The big plus of an RPS is that they have the biggest support team and thus the most flexibility to handle your day to day preferences for doing walks, drives or full day activities. Every day they ask what YOU would like to do today/tomorrow, and they will arrange guides and vehicles accordingly. I don't know of any other operator who can do this every day, even if full! (Others can do it if they are not full...but you can't count on being the only people at a camp, though it is wonderful when it happens.) Because they are also asking everyone daily what they want to do, you will have the flexibility to join travellers that you like on an activity, or consciously avoid travellers who are not simpatico...or to pick the activity that no one else is choosing, and thus have a private activity. This is a really big advantage. It is not really fair to say that RPS puts more emphasis on marketing than on guiding or guest services...it is just that they are a big operation with multiple camps & walking/mobile safaris, so they have the wherewithall to market internationally. They wouldn't keep their reputation long if they didn't deliver. And their marketing helps the other camps and operators in the longrun, because so many people return to the area, and want to see/have a different experience. RPS & Norman Carr safaris literally put South Luangwa on the map, and for that, we should all be grateful. (Though soon we as insiders may rue the day that Zambia became popular.)
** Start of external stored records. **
theorem i2cStopFound_eq_some {half cur dr q : Nat} :
    s.i2cStopFound c k half cur = some (dr, q) ↔ StopFound s c k half cur dr q := by
  have htest (r q' : Nat) : (s.get c q' && s.get k q' && (!s.params.stopEdgeCheck || s.get k r)) = true
      ↔ s.get c q' = true ∧ s.get k q' = true ∧ (s.params.stopEdgeCheck = true → s.get k r = true) := by
    rw [Bool.and_eq_true, Bool.and_eq_true, and_assoc, Bool.or_eq_true, Bool.not_eq_true', ← Bool.not_eq_true,
      imp_iff_not_or]
  unfold State.i2cStopFound StopFound
  cases hcr : s.nreNat k cur with
  | none => exact ⟨nofun, fun ⟨cr, h, _⟩ => absurd ⟨cr, h⟩ (nreNat_eq_none.1 hcr)⟩
  | some cr =>
    have hcr := nreNat_eq_some.1 hcr
    dsimp only
    cases hdr : s.nreNat c cr with
    | none =>
      refine ⟨nofun, fun ⟨cr', h, h', _⟩ => ?_⟩
      obtain rfl := hcr.unique h
      exact absurd ⟨dr, h'⟩ (nreNat_eq_none.1 hdr)
    | some dr' =>
      have hdr := nreNat_eq_some.1 hdr
      simp only [htest, Option.ite_none_right_eq_some, Option.some.injEq, Prod.mk.injEq]
      constructor
      · rintro ⟨⟨hc, hk, hedge⟩, rfl, rfl⟩
        exact ⟨cr, hcr, hdr, rfl, hc, hk, hedge⟩
      · rintro ⟨cr', h, h', rfl, hc, hk, hedge⟩
        obtain rfl := hcr.unique h
        obtain rfl := hdr.unique h'
        exact ⟨⟨hc, hk, hedge⟩, rfl, rfl⟩

theorem i2cStopFound_eq_none {half cur : Nat} :
    s.i2cStopFound c k half cur = none ↔ ¬ ∃ dr q, StopFound s c k half cur dr q := by
  rw [Option.eq_none_iff_forall_ne_some]
  simp only [ne_eq, Prod.forall, i2cStopFound_eq_some, not_exists]

/-! ## One turn of the machine, by its outcome (45_i2c.md R424 to R432) -/

section
variable {half : Nat} {m : I2cMachine}

/-- AwaitStart, with no point where both lines are high. -/
theorem i2cAwaitStart_noHigh (h : ¬ ∃ p, p ∈ bothHigh s c k m.n) :
    s.i2cAwaitStart c k m = { tokens := [], next := none } := by
  simp only [State.i2cAwaitStart, firstIn_bothHigh_eq_none.2 h]

/-- AwaitStart, with no fall of SDA. -/
theorem i2cAwaitStart_noFall {p : Nat} (hp : IsLeast (bothHigh s c k m.n) p) (h : ¬ ∃ f, EdgeFound s c true p f) :
    s.i2cAwaitStart c k m = { tokens := [], next := none } := by
  simp only [State.i2cAwaitStart, firstIn_bothHigh_eq_some.2 hp, nfeNat_eq_none.2 h]

/-- AwaitStart, where SDA falls: a start if SCL is high there. -/
theorem i2cAwaitStart_fall {p f : Nat} (hp : IsLeast (bothHigh s c k m.n) p) (hf : EdgeFound s c true p f) :
    s.i2cAwaitStart c k m =
      if s.get k f then { tokens := [i2cToken .iStart 0 f f], next := some { m with state := .readAddress, cur := f } }
      else { tokens := [], next := some { m with n := f + 1 } } := by
  simp only [State.i2cAwaitStart, firstIn_bothHigh_eq_some.2 hp, nfeNat_eq_some.2 hf]

/-- The acknowledge bit is there. -/
theorem i2cAck_some {cur : Nat} {a : I2cBit} (ha : BitsRead s c k cur [a]) (head : List Emit) :
    s.i2cAck c k m cur head =
      { tokens := head ++ [ackToken a], next := some { m with state := .awaitStop, cur := a.fall, ack := !a.bit } } := by
  simp only [State.i2cAck, i2cReadBit_eq_some.2 ha]
  rfl

/-- The acknowledge bit is missing. -/
theorem i2cAck_none {cur : Nat} (ha : ¬ ∃ a, BitsRead s c k cur [a]) (head : List Emit) :
    s.i2cAck c k m cur head = { tokens := head, next := none } := by
  simp only [State.i2cAck, i2cReadBit_eq_none.2 ha]

/-- ReadAddress, with fewer than 8 bits left. -/
theorem i2cReadAddress_cut (h : ¬ ∃ bs, bs.length = 8 ∧ BitsRead s c k m.cur bs) :
    s.i2cReadAddress c k m = { tokens := [], next := none } := by
  unfold State.i2cReadAddress
  cases hbs : s.i2cReadBits c k 7 m.cur with
  | none => rfl
  | some bs =>
    obtain ⟨hlen, hread⟩ := i2cReadBits_eq_some.1 hbs
    have hne : bs ≠ [] := List.length_pos_iff.1 (by omega)
    dsimp only
    rw [i2cReadBit_eq_none.2 fun ⟨d, hd⟩ => h ⟨bs ++ [d], by rw [List.length_append, hlen]; rfl,
      (bitsRead_append hne).2 ⟨hread, hd⟩⟩]

/-- ReadAddress, with the 8 bits of the address and the direction. -/
theorem i2cReadAddress_bits {bs : List I2cBit} {d : I2cBit} (hlen : bs.length = 7)
    (h : BitsRead s c k m.cur (bs ++ [d])) :
    s.i2cReadAddress c k m = s.i2cAck c k m d.fall (addressTokens bs d) := by
  have hne : bs ≠ [] := List.length_pos_iff.1 (by omega)
  obtain ⟨hbs, hd⟩ := (bitsRead_append hne).1 h
  simp only [State.i2cReadAddress, i2cReadBits_eq_some.2 ⟨hlen, hbs⟩, i2cReadBit_eq_some.2 hd]
  rfl

/-- ReadByte, with fewer than 8 bits left. -/
theorem i2cReadByte_cut (h : ¬ ∃ bs, bs.length = 8 ∧ BitsRead s c k m.cur bs) :
    s.i2cReadByte c k m = { tokens := [], next := none } := by
  simp only [State.i2cReadByte, i2cReadBits_eq_none.2 h]
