-- ==== Sys2Proof/Laws/State.lean ====
section
/-! SUPPORT. One lemma per field per update of the state, true by rfl. -/

namespace Sys2Proof.Machine

variable (s : State)

@[simp] theorem State.setReg_cfg (r : RegId) (v : Word) : (s.setReg r v).cfg = s.cfg := rfl
@[simp] theorem State.setReg_below (r : RegId) (v : Word) : (s.setReg r v).below = s.below := rfl
@[simp] theorem State.setReg_fault (r : RegId) (v : Word) : (s.setReg r v).fault = s.fault := rfl
@[simp] theorem State.setReg_regs (r : RegId) (v : Word) : (s.setReg r v).top.regs = s.top.regs.set r v := rfl
@[simp] theorem State.setReg_flags (r : RegId) (v : Word) : (s.setReg r v).top.flags = s.top.flags := rfl
@[simp] theorem State.setReg_mem (r : RegId) (v : Word) : (s.setReg r v).top.mem = s.top.mem := rfl

@[simp] theorem State.setZf_cfg (b : Bool) : (s.setZf b).cfg = s.cfg := rfl
@[simp] theorem State.setZf_below (b : Bool) : (s.setZf b).below = s.below := rfl
@[simp] theorem State.setZf_fault (b : Bool) : (s.setZf b).fault = s.fault := rfl
@[simp] theorem State.setZf_regs (b : Bool) : (s.setZf b).top.regs = s.top.regs := rfl
@[simp] theorem State.setZf_flags (b : Bool) : (s.setZf b).top.flags = { s.top.flags with zf := b } := rfl
@[simp] theorem State.setZf_mem (b : Bool) : (s.setZf b).top.mem = s.top.mem := rfl

@[simp] theorem State.setCf_cfg (b : Bool) : (s.setCf b).cfg = s.cfg := rfl
@[simp] theorem State.setCf_below (b : Bool) : (s.setCf b).below = s.below := rfl
@[simp] theorem State.setCf_fault (b : Bool) : (s.setCf b).fault = s.fault := rfl
@[simp] theorem State.setCf_regs (b : Bool) : (s.setCf b).top.regs = s.top.regs := rfl
@[simp] theorem State.setCf_flags (b : Bool) : (s.setCf b).top.flags = { s.top.flags with cf := b } := rfl
@[simp] theorem State.setCf_mem (b : Bool) : (s.setCf b).top.mem = s.top.mem := rfl

@[simp] theorem State.setOf_cfg (b : Bool) : (s.setOf b).cfg = s.cfg := rfl
@[simp] theorem State.setOf_below (b : Bool) : (s.setOf b).below = s.below := rfl
@[simp] theorem State.setOf_fault (b : Bool) : (s.setOf b).fault = s.fault := rfl
@[simp] theorem State.setOf_regs (b : Bool) : (s.setOf b).top.regs = s.top.regs := rfl
@[simp] theorem State.setOf_flags (b : Bool) : (s.setOf b).top.flags = { s.top.flags with of := b } := rfl
@[simp] theorem State.setOf_mem (b : Bool) : (s.setOf b).top.mem = s.top.mem := rfl

@[simp] theorem State.storeWord_cfg (a : Int) (v : Word) : (s.storeWord a v).cfg = s.cfg := rfl
@[simp] theorem State.storeWord_below (a : Int) (v : Word) : (s.storeWord a v).below = s.below := rfl
@[simp] theorem State.storeWord_fault (a : Int) (v : Word) : (s.storeWord a v).fault = s.fault := rfl
@[simp] theorem State.storeWord_regs (a : Int) (v : Word) : (s.storeWord a v).top.regs = s.top.regs := rfl
@[simp] theorem State.storeWord_flags (a : Int) (v : Word) : (s.storeWord a v).top.flags = s.top.flags := rfl
@[simp] theorem State.storeWord_mem (a : Int) (v : Word) : (s.storeWord a v).top.mem = s.top.mem.writeWord a v := rfl

@[simp] theorem State.raise_cfg (k : FaultKind) (f : Int) : (s.raise k f).cfg = s.cfg := rfl
@[simp] theorem State.raise_below (k : FaultKind) (f : Int) : (s.raise k f).below = s.below := rfl
@[simp] theorem State.raise_fault (k : FaultKind) (f : Int) : (s.raise k f).fault = some ⟨k, s.fetchAddress, f⟩ := rfl
@[simp] theorem State.raise_regs (k : FaultKind) (f : Int) : (s.raise k f).top.regs = s.top.regs := rfl
@[simp] theorem State.raise_flags (k : FaultKind) (f : Int) : (s.raise k f).top.flags = s.top.flags := rfl
@[simp] theorem State.raise_mem (k : FaultKind) (f : Int) : (s.raise k f).top.mem = s.top.mem := rfl

@[simp] theorem State.pushSnapshot_cfg : (s.pushSnapshot).cfg = s.cfg := rfl
@[simp] theorem State.pushSnapshot_below : (s.pushSnapshot).below = s.top :: s.below := rfl
@[simp] theorem State.pushSnapshot_fault : (s.pushSnapshot).fault = s.fault := rfl
@[simp] theorem State.pushSnapshot_regs : (s.pushSnapshot).top.regs = s.top.regs := rfl
@[simp] theorem State.pushSnapshot_flags : (s.pushSnapshot).top.flags = s.top.flags := rfl
@[simp] theorem State.pushSnapshot_mem : (s.pushSnapshot).top.mem = s.top.mem := rfl

/-! ## The register file -/

/-- Reading back the register written (R14). -/
@[simp] theorem Registers.get_set_self (g : Registers) (r : RegId) (v : Word) : (g.set r v).get r = v := by
  cases r <;> rfl

/-- Writing one register leaves the others (R13). -/
theorem Registers.get_set_of_ne (g : Registers) {r r' : RegId} (v : Word) (h : r' ≠ r) : (g.set r v).get r' = g.get r' := by
  cases r <;> cases r' <;> first | rfl | exact absurd rfl h

theorem Registers.get_set (g : Registers) (r r' : RegId) (v : Word) :
    (g.set r v).get r' = if r' = r then v else g.get r' := by
  split
  · next h => subst h; exact g.get_set_self r' v
  · next h => exact g.get_set_of_ne v h

@[simp] theorem Registers.set_ip (g : Registers) (v : Word) : g.set .ip v = { g with ip := v } := rfl

theorem State.reg_eq (r : RegId) : s.reg r = s.top.regs.get r := rfl

theorem State.reg_setReg (r r' : RegId) (v : Word) : (s.setReg r v).reg r' = if r' = r then v else s.reg r' :=
  s.top.regs.get_set r r' v

@[simp] theorem State.reg_setReg_self (r : RegId) (v : Word) : (s.setReg r v).reg r = v := s.top.regs.get_set_self r v

@[simp] theorem State.reg_setZf (b : Bool) (r : RegId) : (s.setZf b).reg r = s.reg r := rfl
@[simp] theorem State.reg_setCf (b : Bool) (r : RegId) : (s.setCf b).reg r = s.reg r := rfl
@[simp] theorem State.reg_setOf (b : Bool) (r : RegId) : (s.setOf b).reg r = s.reg r := rfl
@[simp] theorem State.reg_storeWord (a : Int) (v : Word) (r : RegId) : (s.storeWord a v).reg r = s.reg r := rfl
@[simp] theorem State.reg_raise (k : FaultKind) (f : Int) (r : RegId) : (s.raise k f).reg r = s.reg r := rfl

/-! ## The reset state -/

@[simp] theorem load_cfg (c : Config) : (load c).cfg = c := rfl
@[simp] theorem load_top (c : Config) : (load c).top = Snapshot.initial c := rfl
@[simp] theorem load_below (c : Config) : (load c).below = [] := rfl
@[simp] theorem load_fault (c : Config) : (load c).fault = none := rfl

end Sys2Proof.Machine
end

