-- ==== Sys2Proof/Laws/Ops.lean ====
section
/-! SUPPORT. What each shared operation can do, said once. -/

namespace Sys2Proof.Machine

/-! ## Arithmetic -/

theorem toNat_trunc16 (v : Int) : ((trunc16 v).toNat : Int) = v % 0x10000 := by
  simp only [trunc16, BitVec.toNat_ofInt]
  omega

/-- `add` wraps within 16 bits (R87). -/
@[simp] theorem add16_eq (d s : Word) : add16 d s = d + s := by
  apply BitVec.eq_of_toNat_eq
  have h := toNat_trunc16 ((d.toNat : Int) + s.toNat)
  simp only [add16, BitVec.toNat_add]
  omega

/-- `sub` wraps within 16 bits (R87). -/
@[simp] theorem sub16_eq (d s : Word) : sub16 d s = d - s := by
  apply BitVec.eq_of_toNat_eq
  have h := toNat_trunc16 ((d.toNat : Int) - s.toNat)
  have hd := d.isLt
  have hs := s.isLt
  simp only [sub16, BitVec.toNat_sub]
  omega

/-- The zero flag of a difference says the operands are equal (R87). -/
theorem zeroFlag_sub16 (d s : Word) : zeroFlag (sub16 d s) = decide (d = s) := by
  have h : d - s = 0#16 ↔ d = s := by bv_omega
  by_cases hds : d = s <;> simp [zeroFlag, h, hds]

/-- The fetch address is `ip - 1` (log entry 5). -/
theorem State.fetchAddress_eq (s : State) : s.fetchAddress = s.top.regs.ip - 1 := sub16_eq _ _

/-! ## Runs -/

@[simp] theorem Run.outcome_ok (s : State) : Run.outcome (.ok s) = .next s := rfl
@[simp] theorem Run.outcome_error (s : State) : Run.outcome (.error s) = .next s := rfl

/-- A handler always answers a next state. -/
theorem Run.outcome_next (x : Run) : ∃ t, x.outcome = .next t := by
  cases x <;> exact ⟨_, rfl⟩

/-! ## Checked stores and jumps -/

theorem writable_iff {c : Config} {a : Int} : writable c a = true ↔ c.stackLo ≤ a ∧ a < c.stackHi := by
  simp [writable]

theorem writableWord_iff {c : Config} {a : Int} : writableWord c a = true ↔
    c.stackLo ≤ a ∧ a < c.stackHi ∧ (c.checkHighByte = true → c.stackLo ≤ a + 1 ∧ a + 1 < c.stackHi) := by
  cases h : c.checkHighByte <;> simp [writableWord, writable, h, and_assoc]

theorem State.memWrite_ok (s : State) {a : Int} (v : Word) (h : writableWord s.cfg a = true) :
    s.memWrite a v = .ok (s.storeWord a v) := by
  simp [State.memWrite, h]

theorem State.memWrite_error (s : State) {a : Int} (v : Word) (h : writableWord s.cfg a = false) :
    s.memWrite a v = .error (s.raise .segmentViolation a) := by
  simp [State.memWrite, h]

theorem inText_iff {c : Config} {t : Word} :
    inText c t = true ↔ c.textBase ≤ (t.toNat : Int) ∧ (t.toNat : Int) < c.textLimit := by
  simp [inText]

theorem State.jump_ok (s : State) {t : Word} (h : inText s.cfg t = true) : s.jump t = .ok (s.setReg .ip t) := by
  simp [State.jump, h]

theorem State.jump_error (s : State) {t : Word} (h : inText s.cfg t = false) :
    s.jump t = .error (s.raise .invalidAddress t.toNat) := by
  simp [State.jump, h]

/-! ## Operands -/

@[simp] theorem State.readOp_reg (s : State) (r : RegId) : s.readOp (.reg r) = s.reg r := rfl
@[simp] theorem State.readOp_imm (s : State) (v : Word) : s.readOp (.imm v) = v := rfl
@[simp] theorem State.readOp_mem (s : State) (b : RegId) (neg : Bool) (d : Word) :
    s.readOp (.mem b neg d) = s.memRead (s.effAddr b neg d) := rfl

@[simp] theorem State.writeOp_reg (s : State) (r : RegId) (v : Word) : s.writeOp (.reg r) v = .ok (s.setReg r v) := rfl
@[simp] theorem State.writeOp_imm (s : State) (w v : Word) :
    s.writeOp (.imm w) v = .error (s.raise .invalidOperand 0) := rfl
@[simp] theorem State.writeOp_mem (s : State) (b : RegId) (neg : Bool) (d v : Word) :
    s.writeOp (.mem b neg d) v = s.memWrite (s.effAddr b neg d) v := rfl

/-- The pair check passes exactly on the pairs R62 accepts. -/
theorem State.checkPair_ok (s : State) {dst src : Operand} (h : dst.pairOk src = true) :
    s.checkPair dst src false = .ok s := by
  cases dst <;> cases src <;> simp_all [State.checkPair, Operand.pairOk, Operand.isImm, Operand.isMem]

/-- The pair check raises InvalidOperand on every other pair (R83). -/
theorem State.checkPair_error (s : State) {dst src : Operand} (h : dst.pairOk src = false) :
    s.checkPair dst src false = .error (s.raise .invalidOperand 0) := by
  cases dst <;> cases src <;> simp_all [State.checkPair, Operand.pairOk, Operand.isImm, Operand.isMem]

/-- A forced store skips the memory-to-memory check (R83). -/
theorem State.checkPair_forced (s : State) (b : RegId) (neg : Bool) (d : Word) (src : Operand) :
    s.checkPair (.mem b neg d) src true = .ok s := by
  simp [State.checkPair, Operand.isImm]

/-! ## The stack pointer -/

@[simp] theorem State.lowerSp_cfg (s : State) : s.lowerSp.cfg = s.cfg := by unfold State.lowerSp; split <;> rfl
@[simp] theorem State.lowerSp_below (s : State) : s.lowerSp.below = s.below := by unfold State.lowerSp; split <;> rfl
@[simp] theorem State.lowerSp_fault (s : State) : s.lowerSp.fault = s.fault := by unfold State.lowerSp; split <;> rfl
@[simp] theorem State.lowerSp_mem (s : State) : s.lowerSp.top.mem = s.top.mem := by unfold State.lowerSp; split <;> rfl
@[simp] theorem State.lowerSp_regs (s : State) :
    s.lowerSp.top.regs = { s.top.regs with sp := s.top.regs.sp - 2 } := by
  unfold State.lowerSp; split <;> simp [Registers.set, State.reg, Registers.get]
theorem State.lowerSp_flags (s : State) : s.lowerSp.top.flags =
    if s.cfg.pushSetsZf then { s.top.flags with zf := zeroFlag (s.top.regs.sp - 2) } else s.top.flags := by
  unfold State.lowerSp; split <;> simp [State.reg, Registers.get]

/-! ## prev -/

@[simp] theorem State.prev_nil (s : State) (h : s.below = []) : s.prev = s := by simp [State.prev, h]

theorem State.prev_cons (s : State) {e : Snapshot} {rest : List Snapshot} (h : s.below = e :: rest) :
    s.prev = { s with top := e, below := rest, fault := none } := by simp [State.prev, h]

/-! ## The stages before dispatch -/

/-- Stages 1 and 2 (R79). -/
theorem State.beginStep_eq (s : State) : s.beginStep =
    { s with top := { s.top with regs := { s.top.regs with ip := s.top.regs.ip + 1 } }, below := s.top :: s.below } := by
  rw [State.beginStep, add16_eq]; rfl

@[simp] theorem State.beginStep_cfg (s : State) : s.beginStep.cfg = s.cfg := rfl
@[simp] theorem State.beginStep_below (s : State) : s.beginStep.below = s.top :: s.below := rfl
@[simp] theorem State.beginStep_fault (s : State) : s.beginStep.fault = s.fault := rfl
@[simp] theorem State.beginStep_mem (s : State) : s.beginStep.top.mem = s.top.mem := rfl
@[simp] theorem State.beginStep_flags (s : State) : s.beginStep.top.flags = s.top.flags := rfl

/-- During the step the fetch address is the old `ip` (R17, R24). -/
@[simp] theorem State.beginStep_fetchAddress (s : State) : s.beginStep.fetchAddress = s.top.regs.ip := by
  rw [State.fetchAddress_eq, State.beginStep_eq]
  show s.top.regs.ip + 1 - 1 = s.top.regs.ip
  bv_omega

theorem historyFull_iff {s : State} : s.historyFull = true ↔ s.cfg.maxHistory = some s.depth := by
  unfold State.historyFull
  split
  · next h => simp [h]
  · next m h => rw [h, beq_iff_eq, Option.some.injEq]; exact eq_comm

/-- A fetch succeeds exactly on an index within the store (R79). -/
theorem fetchWord_eq_none_iff {c : Config} {a : Word} : fetchWord c a = none ↔
    (a.toNat : Int) - c.textBase < 0 ∨ (c.nInstr : Int) ≤ (a.toNat : Int) - c.textBase := by
  simp only [fetchWord, Config.nInstr]
  split
  · next h => simp [h]
  · next h => rw [List.getElem?_eq_none_iff]; omega

end Sys2Proof.Machine
end

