/-- The three shapes of opcode: how many operands it takes, what decode builds from them, and what that encodes to (R60). -/
inductive OpcodeShape (opc : Nat) : Prop where
  | none (i : Instr) (nops : nopsOf opc = 0) (decodes : decodeOperands opc = decodeNone i)
      (encodes : encode i = packWord opc 0 0 0)
  | one (mk : Operand → Instr) (nops : nopsOf opc = 1) (decodes : decodeOperands opc = decodeOne mk)
      (encodes : ∀ op, encode (mk op) = encodeOne opc op)
  | two (mk : Operand → Operand → Instr) (nops : nopsOf opc = 2) (decodes : decodeOperands opc = decodeTwo mk)
      (encodes : ∀ dst src, encode (mk dst src) = encodeTwo opc dst src)

/-- The table of R60, read off decode and encode at once. -/
theorem opcodeShape : ∀ {opc : Nat}, opc < 13 → OpcodeShape opc
  | 0, _ => .two .mov rfl rfl fun _ _ => rfl
  | 1, _ => .two .add rfl rfl fun _ _ => rfl
  | 2, _ => .two .sub rfl rfl fun _ _ => rfl
  | 3, _ => .two .cmp rfl rfl fun _ _ => rfl
  | 4, _ => .one .jmp rfl rfl fun _ => rfl
  | 5, _ => .one .jne rfl rfl fun _ => rfl
  | 6, _ => .one .je rfl rfl fun _ => rfl
  | 7, _ => .one .push rfl rfl fun _ => rfl
  | 8, _ => .one .pop rfl rfl fun _ => rfl
  | 9, _ => .one .call rfl rfl fun _ => rfl
  | 10, _ => .none .ret rfl rfl rfl
  | 11, _ => .one .mul rfl rfl fun _ => rfl
  | 12, _ => .none .nop rfl rfl rfl
  | _ + 13, h => absurd h (by omega)

theorem decodeNone_eq_ok {i j : Instr} {s0 s1 : Slot} (h : decodeNone i s0 s1 = .ok j) : i = j ∧ s0 = 0 ∧ s1 = 0 := by
  unfold decodeNone at h
  split at h
  · cases h
  · cases h; simp_all

theorem decodeOne_eq_ok {mk : Operand → Instr} {i : Instr} {s0 s1 : Slot} (h : decodeOne mk s0 s1 = .ok i) :
    ∃ op, mk op = i ∧ encodeSlot op = s0 ∧ s1 = 0 := by
  unfold decodeOne at h
  split at h
  · cases h
  next hs1 =>
  split at h
  case h_1 op hop => cases h; exact ⟨op, rfl, encodeSlot_of_decodeSlot hop, by simpa using hs1⟩
  case h_2 => cases h

theorem decodeTwo_eq_ok {mk : Operand → Operand → Instr} {i : Instr} {s0 s1 : Slot} (h : decodeTwo mk s0 s1 = .ok i) :
    ∃ dst src, mk dst src = i ∧ encodeSlot dst = s0 ∧ encodeSlot src = s1 := by
  unfold decodeTwo at h
  split at h
  case h_1 dst src hdst hsrc =>
    cases h
    exact ⟨dst, src, rfl, encodeSlot_of_decodeSlot hdst, encodeSlot_of_decodeSlot hsrc⟩
  case h_2 => cases h

/-- A word that decodes has passed the checks of R65 before its slots are read. -/
theorem decode_eq_ok {w : InstrWord} {i : Instr} (h : decode w = .ok i) : opcField w < 13 ∧ rsv0Field w = 0
    ∧ nopsField w = nopsOf (opcField w) ∧ decodeOperands (opcField w) (slot0Field w) (slot1Field w) = .ok i := by
  unfold decode at h
  split at h
  · cases h
  next hsupported =>
  split at h
  · cases h
  next hnops =>
  simp only [Bool.or_eq_true, decide_eq_true_eq, not_or, Nat.not_le, bne_iff_ne, not_not] at hsupported hnops
  exact ⟨hsupported.1, hsupported.2, hnops, h⟩

/-- A word that decodes is the word of its instruction. -/
theorem encode_of_decode {w : InstrWord} {i : Instr} (h : decode w = .ok i) : encode i = w := by
  obtain ⟨hopc, hrsv, hnops, hops⟩ := decode_eq_ok h
  rw [← packWord_fields hrsv, hnops]
  cases opcodeShape hopc with
  | none j nops decodes encodes =>
    rw [decodes] at hops
    obtain ⟨rfl, hs0, hs1⟩ := decodeNone_eq_ok hops
    rw [encodes, nops, hs0, hs1]
  | one mk nops decodes encodes =>
    rw [decodes] at hops
    obtain ⟨op, rfl, hs0, hs1⟩ := decodeOne_eq_ok hops
    rw [encodes, nops, encodeOne, hs0, hs1]
  | two mk nops decodes encodes =>
    rw [decodes] at hops
    obtain ⟨dst, src, rfl, hs0, hs1⟩ := decodeTwo_eq_ok hops
    rw [encodes, nops, encodeTwo, hs0, hs1]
So lots of excellent choices in South Luangwa, for lots of different tastes. Another reason to stay longer there-- you can sample a couple different camps, styles & locations. And if you do this, I would recommend a couple different operators, instead of just moving between a single operators camps.

Most camps now have email access on a limited basis, if you ask nicely and don't hog their computers or email-- they do need these to run their businesses. So as long as you keep it short, use the computer when the staff doesn't need it and don't ask to check multiple times a day, you can keep in touch. Flatdogs has pay-as-you-go public access-- but finding the time to get there is not easy when you are staying at these other camps. You might ask to stop there on your transfers however.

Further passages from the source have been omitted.